theorem witness_EncodedFrameDecodesToItself :
    (holding good).params.wellFormed = true ∧ (holding good).cfg.valid = true ∧
    (holding good).fb.holdsFrame (holding good).flen.toNat ∧
    exec .encode (holding good) = .next (encodeFrame (holding good)) ∧ 74 = 8 * (holding good).flen.toNat + 2 :=
  ⟨by decide, by decide, by decide +kernel, encode_good, by decide⟩
/-- A predicate that satisfies R7(f) and is neither equality nor a finite union of windows; an admitted tolerance. -/
theorem witness_EveryAdmissibleToleranceIsModelled :
    ((∀ x, (fun m e => m == e || (e == 1620 && 1200 ≤ m && m % 2 == 0) : Nat → Nat → Bool) x x = true) ∧
      ∀ x, ¬ ((fun m e => m == e || (e == 1620 && 1200 ≤ m && m % 2 == 0) : Nat → Nat → Bool) x 1620 = true ∧
        (fun m e => m == e || (e == 1620 && 1200 ≤ m && m % 2 == 0) : Nat → Nat → Bool) x 540 = true)) ∧
    { Config.p0 with tolerance := .admitted 0 }.tolerance = .admitted 0 ∧
    Config.p0.tolerance = .windows [] := by
  refine ⟨⟨by simp, ?_⟩, rfl, rfl⟩
  intro x; simp; omega
theorem witness_NoPairIsBothOneAndZero : Config.p0.wellFormed = true ∧
    ([⟨540, 1620⟩, ⟨540, 540⟩] : List MeasuredPair)[0]? = some ⟨540, 1620⟩ ∧
    ([⟨540, 1620⟩, ⟨540, 540⟩] : List MeasuredPair)[1]? = some ⟨540, 540⟩ := by decide

theorem witness_MapFrameMapsMotion :
    let s := holding [0xF2, 0x0D, 0x01, 0xFE, 0x21, 0x03, 0x22]
    s.cfg.valid = true ∧ s.flen ≠ 0 ∧ s.fb.read 4 = 0x21 := by decide +kernel
theorem witness_MapFrameMapsDefault :
    (holding good).cfg.valid = true ∧ (holding good).flen ≠ 0 ∧ (holding good).fb.read 4 = 0x01 := by decide +kernel
theorem witness_MapFrameIgnoresOtherCommands :
    (let s := holding [0xF2, 0x0D, 0x00, 0xFF, 0x05, 0x05]
     s.cfg.valid = true ∧ s.flen ≠ 0 ∧ s.fb.read 4 ≠ 0x21 ∧ s.fb.read 4 ≠ 0x01) ∧
    (ready.cfg.valid = true ∧ ready.flen = 0) := by decide +kernel
theorem witness_DecodedTemperatureIsNotClamped :
    let s := holding [0xF2, 0x0D, 0x03, 0xFC, 0x01, 0xF0, 0xC1, 0x00, 0x30]
    s.params.wellFormed = true ∧ s.cfg.valid = true ∧ s.flen ≠ 0 ∧ s.fb.read 4 = 0x01 := by decide +kernel
/-- Both of R205's branches: a success and a failure. -/
theorem witness_ReceiveIsDecodeThenMap :
    (ready.cfg.valid = true ∧ after (exec .decode (capturing (pulses good))) (·.dstat.ok) = some true) ∧
    after (exec .decode (capturing [])) (·.dstat.ok) = some false ∧ notReady.cfg.valid = false := by decide +kernel
theorem witness_FailedDecodePublishesNothing :
    (capturing []).cfg.valid = true ∧ after (exec .decode (capturing [])) (·.dstat.ok) = some false ∧
    after (exec .receive (capturing [])) (·.dstat.ok) = some false := by decide +kernel
theorem witness_CorruptedFrameIsRejectedAtItsStage :
    ready.params.wellFormed = true ∧ ready.cfg.valid = true ∧
    decode (.frame good) = .ok (.defaultFrame ⟨0xF2, 0x0D, [0x50, 0xC1, 0x00]⟩) ∧
    (3 < good.length ∧ 3 < 4 ∧ 7 < 8) ∧ (8 < good.length ∧ 4 ≤ 8) := by decide
theorem witness_ReceivedDefaultFrameSetsState : ready.params.wellFormed = true ∧ ready.cfg.valid = true ∧
    (FrameBody.mk 0 0 []).payload.length ≤ 8 ∧ (FrameBody.mk 0 0 (List.replicate 8 0)).payload.length ≤ 8 := by decide
theorem witness_ReceivedMotionFrameSetsSwing : ready.params.wellFormed = true ∧ ready.cfg.valid = true ∧
    (FrameBody.mk 0 0 []).payload.length ≤ 8 ∧ (FrameBody.mk 0 0 (List.replicate 8 0)).payload.length ≤ 8 := by decide
theorem witness_ReceivedUnknownCommandChangesNoState : ready.params.wellFormed = true ∧ ready.cfg.valid = true ∧
    (FrameBody.mk 0 0 []).payload.length ≤ 8 ∧
    Instr.otherFrame 0x00 ⟨0, 0, []⟩ = .otherFrame 0x00 ⟨0, 0, []⟩ ∧ (0x00 : Byte) ≠ 0x01 ∧ (0x00 : Byte) ≠ 0x21 := by
  decide
theorem witness_BuiltStateIsReceivedBack : ready.params.wellFormed = true ∧ ready.cfg.valid = true ∧
    exec .buildDefault ready = .next (buildDefault ready) ∧
    exec .encode (buildDefault ready) = .next (encodeFrame (buildDefault ready)) :=
  ⟨by decide, by decide, by rfl, execEncode_buildDefault (by decide)⟩
theorem witness_BuiltSwingIsReceivedBack : ready.params.wellFormed = true ∧ ready.cfg.valid = true ∧
    ready.variantResolved ∧ exec .buildMotion ready = .next (buildMotion ready) ∧
    exec .encode (buildMotion ready) = .next (encodeFrame (buildMotion ready)) :=
  ⟨by decide, by decide, by decide, by rfl, execEncode_buildMotion (by decide)⟩
theorem witness_ReceivedFrameIsRefusedBeforeSetup : State.reset.cfg.valid = false ∧
    encode (.motionFrame ⟨0xF2, 0x0D, [0x01]⟩) = .frame [0xF2, 0x0D, 0x01, 0xFE, 0x21, 0x01, 0x20] := by decide

theorem completesCalls_ready (n : Nat) : ready.completesCalls n := fun _ h => by cases h
/-- With a Transmitter that completes every call, and with one that completes two. -/
theorem witness_TransmitStateSendsWhatChanged : ready.cfg.valid = true ∧ ready.waiting = none ∧ ready.completesCalls 2 ∧
    { ready with txCalls := some 2 }.completesCalls 2 :=
  ⟨by decide, by decide, completesCalls_ready 2, fun _ h => (Option.some.inj h).le⟩
theorem witness_SecondTransmitCycleSendsNothing : ready.cfg.valid = true ∧ ready.waiting = none ∧
    (after (exec .transmitState ready) (·.waiting)) = some none := by decide +kernel
theorem witness_OffToOnForcesVertical : ready.cfg.valid = true ∧ ready.waiting = none ∧ ready.completesCalls 2 ∧
    ready.snap.mode = .off ∧ ready.out.mode ≠ .off ∧ ready.snap.swing ≠ .vertical ∧
    { ready with snap := ⟨.off, .auto, 20, .vertical⟩ }.snap.swing = .vertical :=
  ⟨by decide, by decide, completesCalls_ready 2, by decide, by decide, by decide, by decide⟩
/-- The first call not completed; the only call, for swing, not completed; the second call not completed; nothing to
send. -/
theorem witness_BlockedTransmitterNeverReleasesTheCycle :
    (let s := { ready with txCalls := some 0 }
     s.cfg.valid = true ∧ s.waiting = none ∧ s.txCalls = some 0 ∧ s.out.mode ≠ s.snap.mode) ∧
    (let s := { ready with txCalls := some 0, snap := { ready.out with swing := .off } }
     s.cfg.valid = true ∧ s.waiting = none ∧ s.txCalls = some 0 ∧ s.out.mode = s.snap.mode ∧ s.out.fan = s.snap.fan ∧
     s.out.temp = s.snap.temp ∧ s.out.swing ≠ s.snap.swing) ∧
    (let s := { ready with txCalls := some 1 }
     s.cfg.valid = true ∧ s.waiting = none ∧ s.txCalls = some 1 ∧ s.out.mode ≠ s.snap.mode ∧ s.snap.mode = .off ∧
     { s.out with swing := .vertical }.swing ≠ s.snap.swing) ∧
    (let s := { ready with snap := ready.out }
     s.cfg.valid = true ∧ s.waiting = none ∧ s.out = s.snap) := by decide
theorem witness_WaitingCycleIsLeftByCompletionOrReset :
    let s := { ready with waiting := some .motionFrame, txCalls := some 0 }
    s.params.wellFormed = true ∧ s.waiting = some .motionFrame ∧ s.port = [] ∧
    { s with port := [.transmitter (some 0)] }.port = .transmitter (some 0) :: [] ∧
    { s with port := [.capture []] }.port = .capture [] :: [] ∧ { s with port := [.reset] }.port = .reset :: [] := by decide
/-- The second part: a cycle that waits in its second call. -/
theorem witness_WaitingCycleIsLeftByCompletionOrReset_resumed :
    let s := { ready with txCalls := some 1 }
    s.params.wellFormed = true ∧ s.cfg.valid = true ∧ s.waiting = none ∧
    after (exec .transmitState s) (·.waiting) = some (some .motionFrame) := by decide +kernel

theorem witness_DecodeOfEncodeIsTheInstruction :
    (Instr.otherFrame 0x7F ⟨0xF2, 0x0D, [1, 2, 3, 4, 5, 6, 7, 8]⟩).wellFormed = true ∧
    (Instr.finalize 15).wellFormed = true := by decide
theorem witness_DecodedWordsHaveOneMeaning :
    decode (.frame [0xF2, 0x0D, 0x00, 0xFF, 0x05, 0x05]) = .ok (.otherFrame 0x05 ⟨0xF2, 0x0D, []⟩) ∧
    decode (.pulse ⟨540, 5480⟩) = .ok .trail ∧ decode (.request 0x1 0xF8) = .ok (.finalize 8) := by decide
theorem witness_CommandByteSelectsTheFrame : (FrameBody.mk 0 0 (List.replicate 8 0)).payload.length ≤ 8 := by decide

theorem witness_StepRunsTheDecodedInstruction :
    let s := pending (.word (.request 0xA 0))
    s.params.wellFormed = true ∧ s.waiting = none ∧ s.port = .word (.request 0xA 0) :: [] ∧ decode (.request 0xA 0) = .ok .receive := by
  decide
theorem witness_FrameBytesAreReceivedThroughTheirTrain :
    let s := pending (.word (.frame [0xF2, 0x0C]))
    s.params.wellFormed = true ∧ s.cfg.valid = true ∧ s.waiting = none ∧ s.port = .word (.frame [0xF2, 0x0C]) :: [] := by
  decide
theorem witness_StepIsIdleOrRefusesParameters :
    { ready with params := { Config.p0 with tempMax := 16 } }.params.wellFormed = false ∧
    (ready.params.wellFormed = true ∧ ready.port = []) := by decide
/-- A step that begins to wait. -/
theorem witness_EveryStepCompletesUnlessTransmitterBlocks :
    let s := { pending (.word (.request 0x9 0)) with txCalls := some 0 }
    s.params.wellFormed = true ∧ s.waiting = none ∧ decode (.request 0x9 0) = .ok .transmitState ∧
    after (step s) (·.waiting) = some (some .defaultFrame) := by decide +kernel
theorem witness_ResetRestoresTheSpecifiedValues :
    (pending .reset).params.wellFormed = true ∧ (pending .reset).port = .reset :: [] := by decide
theorem witness_ResetAbandonsTheOperation :
    ((pending (.resetDuring 0x7)).params.wellFormed = true ∧
      (pending (.resetDuring 0x7)).port = .resetDuring 0x7 :: [] ∧
      (pending (.resetDuring 0x7)).cur ≤ (pending (.resetDuring 0x7)).cap.length) ∧
    ((0x9 : BitVec 4) ≠ 0x7 ∧ (0x9 : BitVec 4) ≠ 0xA) := by decide
theorem witness_HostSetWritesNamedFields :
    (pending (.set (some 6) none none (some 7))).params.wellFormed = true ∧
    (pending (.set (some 6) none none (some 7))).waiting = none ∧
    (pending (.set (some 6) none none (some 7))).port = .set (some 6) none none (some 7) :: [] := by decide
theorem witness_HostCaptureRewindsTheCursor :
    (pending (.capture [⟨540, 540⟩])).params.wellFormed = true ∧ (pending (.capture [⟨540, 540⟩])).waiting = none ∧
    (pending (.capture [⟨540, 540⟩])).port = .capture [⟨540, 540⟩] :: [] := by decide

┄┄┄┄┄┄

How to complete this task:
Take every line above that includes the string "encodeFrame" and return it.

Written solution:
    exec .encode (holding good) = .next (encodeFrame (holding good)) ∧ 74 = 8 * (holding good).flen.toNat + 2 :=
    exec .encode (buildDefault ready) = .next (encodeFrame (buildDefault ready)) :=
    exec .encode (buildMotion ready) = .next (encodeFrame (buildMotion ready)) :=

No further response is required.